• **What is needed**
The entries below contain a line with "else askResend s n q" and a line with "def closeHeld (s". Quote exactly those two lines and all lines between them.

Collected data:
=== Section Start ===

-- ==== Sys2Proof/Machine/Flits.lean ====
section
/-! DEFINITION. The link layer (R373-R376): flits and their CRC, messages cut into flits and put together again, credits and
buffers, the retry buffer; a message on its way, and what becomes of one that is unreachable (R381). -/

namespace Sys2Proof.Machine

/-! ## CRC-32 (R373) -/

/-- One bit of the CRC-32 of IEEE 802.3, low bit first. -/
def crcBit (c : BitVec 32) : BitVec 32 := if c.getLsbD 0 then (c >>> 1) ^^^ 0xEDB88320 else c >>> 1

/-- One byte more. -/
def crcByte (c : BitVec 32) (b : Byte) : BitVec 32 :=
  crcBit (crcBit (crcBit (crcBit (crcBit (crcBit (crcBit (crcBit (c ^^^ b.setWidth 32))))))))

/-- The CRC-32 of bytes, with the polynomial 0x04C1_1DB7, as IEEE 802.3 computes it. -/
def crc32 (bs : List Byte) : BitVec 32 := ~~~(bs.foldl crcByte 0xFFFFFFFF)

/-! ## A flit (R373) -/

/-- The header word of a flit. -/
def flitHead (seq ack : BitVec 12) (x : Flit) : Word :=
  BitVec.ofNat 64 (seq.toNat + ack.toNat * 2 ^ 12 + x.vc.toNat * 2 ^ 24 + x.cls.toNat * 2 ^ 26 + (if x.som then 2 ^ 30 else 0) +
    (if x.eom then 2 ^ 31 else 0) + x.payload.length * 2 ^ 32)

/-- The 256 bytes of a flit: header, payload, and the CRC, low byte first; the payload's unused bytes are 0 (DESIGN CHOICE, log 127). -/
def flitBytes (seq ack : BitVec 12) (x : Flit) : List Byte :=
  let body := wordBytes (flitHead seq ack x) ++ (x.payload ++ List.replicate (244 - x.payload.length) 0)
  body ++ leBytes 4 (crc32 body).toNat

/-- Whether the bytes are a flit whose CRC holds. -/
def flitGood (bs : List Byte) : Bool := bs.length == 256 && ofBytes (bs.drop 252) == (crc32 (bs.take 252)).toNat

/-- SEQ, ACK and the rest of a flit from its bytes. -/
def flitParts (bs : List Byte) : BitVec 12 × BitVec 12 × Flit :=
  let h := BitVec.ofNat 64 (ofBytes (bs.take 8))
  (BitVec.ofNat 12 (fld h 11 0), BitVec.ofNat 12 (fld h 23 12),
   { vc := BitVec.ofNat 2 (fld h 25 24), cls := BitVec.ofNat 4 (fld h 29 26), som := bit h 30, eom := bit h 31,
     payload := (bs.drop 8).take (min 244 (fld h 39 32)) })

/-! ## Messages and flits -/

/-- Bytes of a message: its header, then its data. -/
def msgBytes (m : Msg) : List Byte := headerBytes m ++ m.data

/-- The flits of a message in a class (R373): the header and 212 B of data in the first, 244 B in each further one. -/
def flitsOf (m : Msg) (cls : Nat) : List Flit :=
  let bs := msgBytes m
  let k := ceilDiv bs.length 244
  (List.range k).map (fun i => { vc := BitVec.ofNat 2 (opVc m.op), cls := BitVec.ofNat 4 cls, som := i == 0, eom := i + 1 == k,
                                 payload := (bs.drop (244 * i)).take 244 })

/-- Whether a kind of message carries data. -/
def opData : MsgOp → Bool
  | .put | .add | .multicastPut | .draftTile | .getResponse => true
  | _ => false

/-- The message that bytes put together from flits are; none for a reserved OP, or where LEN does not count the data. -/
def msgOf (bs : List Byte) : Option Msg :=
  let w (i : Nat) : Word := BitVec.ofNat 64 (ofBytes ((bs.drop (8 * i)).take 8))
  let data := bs.drop 32
  match headerMsg (w 0) (w 1) (w 2) (w 3) with
  | some m => if 32 ≤ bs.length ∧ data.length = (if opData m.op then m.len.toNat + 1 else 0) then some { m with data := data } else none
  | none => none

/-! ## Sending (R374-R376) -/

/-- What a port holds beyond its registers. -/
def getPort (s : State) (n : Nat) : PortSt := tabGet {} s.ports n
def setPortSt (s : State) (n : Nat) (x : PortSt) : State := { s with ports := tabSet s.ports n x }

/-- The key of a (VC, CLASS) pair. -/
def pairKey (vc cls : Nat) : Nat := 16 * vc + cls

/-- The bytes of a flit that port `n` sends now: its ACK is the last SEQ received in order (R373). -/
def emitFlit (s : State) (n : Nat) (e : BitVec 12 × Flit) : State :=
  toLink s (.flit n (flitBytes e.1 ((getPort s n).expect - 1) e.2))

/-- A flit is sent for the first time: it takes the next SEQ and stays in the retry buffer (R374). -/
def sendFlit (s : State) (n : Nat) (x : Flit) : State :=
  let p := getPort s n
  emitFlit (setPortSt s n { p with next := p.next + 1, retry := p.retry ++ [(p.next, x)] }) n (p.next, x)

/-- One waiting message sends as many of its flits as its pair has credits for (R376), if no message before it waits for the same pair;
the messages that still wait. -/
def txStep (n : Nat) (acc : State × List TxMsg) (w : TxMsg) : State × List TxMsg :=
  let (s, kept) := acc
  let vc := opVc w.m.op
  let key := pairKey vc w.cls
  if kept.any (fun y => opVc y.m.op == vc && y.cls == w.cls) then (s, kept ++ [w])
  else
    let p := getPort s n
    let inUse := tabGet 0 p.used key
    let fl := (flitsOf w.m w.cls).drop w.sent
    let k := min fl.length (Config.rxFlits vc w.cls - inUse)
    let s1 := (fl.take k).foldl (fun s x => sendFlit s n x) (setPortSt s n { p with used := tabSet p.used key (inUse + k) })
    (s1, if fl.length ≤ k then kept else kept ++ [{ w with sent := w.sent + k }])

/-- Credits go back to the sender of a port (R376). -/
def giveCredit (s : State) (n vc cls k : Nat) : State := if k = 0 then s else toLink s (.credit n vc cls k)

/-- Flits of a held message that every branch has taken: all, where no branch waits any more. -/
def takenFlits (s : State) (h : Held) : Nat :=
  ((s.ports.flatMap (fun p => p.2.waiting)).filter (fun w => w.hold == some h.id)).foldl (fun k w => min k w.sent) h.flits

/-- Flits that every branch has taken are released, and their credits go back (R376, R392). -/
def releaseHeld (s : State) : State :=
  s.held.foldl (fun s h =>
    let k := takenFlits s h
    if h.opened then s
    else giveCredit { s with held := s.held.filterMap (fun x =>
        if x.id = h.id then (if h.flits ≤ k then none else some { x with given := k }) else some x) } h.port h.vc h.cls (k - h.given)) s

/-- A port in service sends what its credits allow. -/
def drainPort (s : State) (n : Nat) : State :=
  if portState s n = 2 ∨ portState s n = 3 then
    let ws := (getPort s n).waiting
    let (s1, kept) := ws.foldl (txStep n) (s, [])
    releaseHeld (setPortSt s1 n { getPort s1 n with waiting := kept })
  else s

/-- A message leaves on a port in a class, one link further (R382). -/
def portMsg (s : State) (n cls : Nat) (came : Option (Nat × Nat)) (hold : Option Nat) (m : Msg) : State :=
  let p := getPort s n
  let w : TxMsg := { m := { m with hops := m.hops + 1 }, came := came, cls := cls, hold := hold }
  drainPort (setPortSt s n { p with waiting := p.waiting ++ [w] }) n

/-! ## A message that cannot go on (R381) -/

/-- A response to a message. -/
def respond (m : Msg) (op : MsgOp) (cause : Nat) (data : List Byte) : Msg :=
  { dst := m.src, src := m.dst, op := op, ctx := m.ctx, epoch := m.epoch, tag := m.tag, cls := m.cls, last := m.last,
    mcg := m.mcg, addr := if op == .getResponse then m.addr else 0, len := BitVec.ofNat 14 (data.length - 1),
    word3 := BitVec.ofNat 64 cause, data := data }

/-- A refusal, or an acknowledgement. -/
def refuse (m : Msg) (cause : Nat) : Msg := respond m .refusal cause []
def ackOf (m : Msg) : Msg := respond m .acknowledgement 0 []

/-- The refusal that tells the issuer of a message that it is unreachable: it speaks for the message's target, which is where a response
comes from. -/
def unreachable (m : Msg) : Msg :=
  if opVc m.op = 1 then { refuse m lkUnreach with dst := m.dst, src := m.src } else refuse m lkUnreach

/-- A message made here for this device needs no link. -/
def toSelf (s : State) (m : Msg) : State := { s with inbox := s.inbox ++ [{ m := m }] }

/-- A refusal is injected; one that is unreachable is discarded (R381). -/
def sendRefusal (s : State) (r : Msg) : State :=
  if r.dst.toNat = devId s then toSelf s r
  else
    let i := { injected s r with src := r.src }
    match nextHop s none i with
    | .ok (p, k) => portMsg s p k none none i
    | .error p => countUnreach s p

/-- A message goes out on its next port; where it is unreachable it is discarded and counted, and its issuer has a refusal
(R381). -/
def sendOn (s : State) (came : Option (Nat × Nat)) (hold : Option Nat) (m : Msg) : State :=
  match nextHop s came m with
  | .ok (p, k) => portMsg s p k came hold m
  | .error p =>
    let s1 := countUnreach s p
    if m.op = .refusal then s1 else sendRefusal s1 (unreachable m)

/-- A response leaves the target. -/
def sendResponse (s : State) (r : Msg) : State :=
  if r.dst.toNat = devId s then toSelf s r else sendOn s none none (injected s r)

/-- A port is dead: what it held is lost, and the messages that wait for it take another way or are unreachable (R371, R372, R381). -/
def strand (s : State) (n : Nat) : State :=
  let ws := (getPort s n).waiting
  let s1 : State := { s with ports := tabDel s.ports n
                             held := s.held.filter (fun h => h.port != n)
                             inbox := s.inbox.map (fun e => if e.came.any (fun x => x.1 == n) then { e with owes := 0 } else e) }
  releaseHeld (ws.foldl (fun s w => sendOn s w.came w.hold { w.m with hops := w.m.hops - 1 }) s1)

/-! ## Receiving (R374-R376) -/

/-- The retry buffer after an acknowledgement of a SEQ: what came before it is no longer kept. -/
def ackRetry (l : List (BitVec 12 × Flit)) (ack : BitVec 12) : List (BitVec 12 × Flit) :=
  if l.any (fun e => e.1 == ack) then (l.dropWhile (fun e => e.1 != ack)).drop 1 else l

/-- A flit that was accepted joins its message; a complete message is in the inbox. What no message can hold goes, and its credits
with it (DESIGN CHOICE, log 127). -/
def takeFlit (s : State) (n : Nat) (x : Flit) : State :=
  let vc := x.vc.toNat
  let cls := x.cls.toNat
  let p := getPort s n
  let key := pairKey vc cls
  let old := tabGet ([], 0) p.parts key
  let (bs, k) := if x.som then (x.payload, old.2 + 1) else (old.1 ++ x.payload, old.2 + 1)
  if vc = 3 then s
  else if !x.eom then setPortSt s n { p with parts := tabSet p.parts key (bs, k) }
  else
    let s1 := setPortSt s n { p with parts := tabDel p.parts key }
    match msgOf bs with
    | some m => if opVc m.op = vc then { s1 with inbox := s1.inbox ++ [{ m := m, came := some (n, cls), owes := k }] }
                else giveCredit s1 n vc cls k
    | none => giveCredit s1 n vc cls k

/-- A resend is asked for, from the SEQ that is expected. -/
def askResend (s : State) (n : Nat) (p : PortSt) : State := toLink (setPortSt s n { p with resend := true }) (.resend n p.expect)

/-- A flit is received (R374): accepted in order, or discarded. A bad one asks for a resend from the SEQ that is expected, and so does one
after a gap, unless that resend is on its way. One of the 2,047 SEQ before the expected one is a repetition (DESIGN CHOICE, log 136). -/
def hearFlit (s : State) (n : Nat) (bs : List Byte) (corrupt : Bool) : State :=
  let p := getPort s n
  let (seq, ack, x) := flitParts bs
  if corrupt || !flitGood bs then askResend s n p
  else
    let q := { p with retry := ackRetry p.retry ack }
    if seq = p.expect then takeFlit (setPortSt s n { q with expect := p.expect + 1, resend := false }) n x
    else if (p.expect - seq).toNat < 2048 then setPortSt s n q
    else if p.resend then setPortSt s n q
    else askResend s n q

/-- The flits of the retry buffer are sent again, all of them. -/
def sendAgain (s : State) (n : Nat) : State := (getPort s n).retry.foldl (fun s e => emitFlit s n e) s

/-- The peer asks for a resend from a SEQ onwards (R374): each flit sent again is counted, not those sent again after a retraining
(DEDUCED, log 56). -/
def hearResend (s : State) (n : Nat) (seq : BitVec 12) : State :=
  let p := getPort s n
  if p.retry.any (fun e => e.1 == seq) then
    let rest := p.retry.dropWhile (fun e => e.1 != seq)
    bump (sendAgain (setPortSt s n { p with retry := rest }) n) (.retry n) rest.length
  else s

/-- Credits of a pair come back (R376). -/
def hearCredit (s : State) (n vc cls k : Nat) : State :=
  let p := getPort s n
  let key := pairKey vc cls
  drainPort (setPortSt s n { p with used := tabSet p.used key (tabGet 0 p.used key - k) }) n

/-- A message leaves the buffer that it came into, and its credits go back (R376): the state after, and the port and class it came over. -/
def takeMsg (s : State) (m : Msg) : Ex (State × Option (Nat × Nat)) := do
  let e ← the (s.inbox.find? (fun e => e.m == m)) "no such message has come"
  let s1 : State := { s with inbox := s.inbox.erase e }
  .ok (match e.came with
    | some (n, cls) => giveCredit s1 n (opVc m.op) cls e.owes
    | none => s1, e.came)

/-- A message begins to go on: its flits hold the buffer that it came into until they are taken. The state after, the port and class it came
over, and the number of what is held. -/
def holdMsg (s : State) (m : Msg) : Ex (State × Option (Nat × Nat) × Option Nat) := do
  let e ← the (s.inbox.find? (fun e => e.m == m)) "no such message has come"
  let s1 : State := { s with inbox := s.inbox.erase e }
  let id := (s.held.map (·.id)).foldl max 0 + 1
  .ok (match e.came with
    | some (n, cls) => ({ s1 with held := s1.held ++ [{ id := id, port := n, vc := opVc m.op, cls := cls, flits := e.owes }] }, e.came, some id)
    | none => (s1, e.came, none))

/-- Every branch of a held message is known: what all have taken is released. -/
def closeHeld (s : State) (hold : Option Nat) : State :=
  releaseHeld { s with held := s.held.map (fun h => if hold = some h.id then { h with opened := false } else h) }

end Sys2Proof.Machine
end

=== Section End ===

• **Exercise response**
    else askResend s n q

/-- The flits of the retry buffer are sent again, all of them. -/
def sendAgain (s : State) (n : Nat) : State := (getPort s n).retry.foldl (fun s e => emitFlit s n e) s

/-- The peer asks for a resend from a SEQ onwards (R374): each flit sent again is counted, not those sent again after a retraining
(DEDUCED, log 56). -/
def hearResend (s : State) (n : Nat) (seq : BitVec 12) : State :=
  let p := getPort s n
  if p.retry.any (fun e => e.1 == seq) then
    let rest := p.retry.dropWhile (fun e => e.1 != seq)
    bump (sendAgain (setPortSt s n { p with retry := rest }) n) (.retry n) rest.length
  else s

/-- Credits of a pair come back (R376). -/
def hearCredit (s : State) (n vc cls k : Nat) : State :=
  let p := getPort s n
  let key := pairKey vc cls
  drainPort (setPortSt s n { p with used := tabSet p.used key (tabGet 0 p.used key - k) }) n

/-- A message leaves the buffer that it came into, and its credits go back (R376): the state after, and the port and class it came over. -/
def takeMsg (s : State) (m : Msg) : Ex (State × Option (Nat × Nat)) := do
  let e ← the (s.inbox.find? (fun e => e.m == m)) "no such message has come"
  let s1 : State := { s with inbox := s.inbox.erase e }
  .ok (match e.came with
    | some (n, cls) => giveCredit s1 n (opVc m.op) cls e.owes
    | none => s1, e.came)

/-- A message begins to go on: its flits hold the buffer that it came into until they are taken. The state after, the port and class it came
over, and the number of what is held. -/
def holdMsg (s : State) (m : Msg) : Ex (State × Option (Nat × Nat) × Option Nat) := do
  let e ← the (s.inbox.find? (fun e => e.m == m)) "no such message has come"
  let s1 : State := { s with inbox := s.inbox.erase e }
  let id := (s.held.map (·.id)).foldl max 0 + 1
  .ok (match e.came with
    | some (n, cls) => ({ s1 with held := s1.held ++ [{ id := id, port := n, vc := opVc m.op, cls := cls, flits := e.owes }] }, e.came, some id)
    | none => (s1, e.came, none))

/-- Every branch of a held message is known: what all have taken is released. -/
def closeHeld (s : State) (hold : Option Nat) : State :=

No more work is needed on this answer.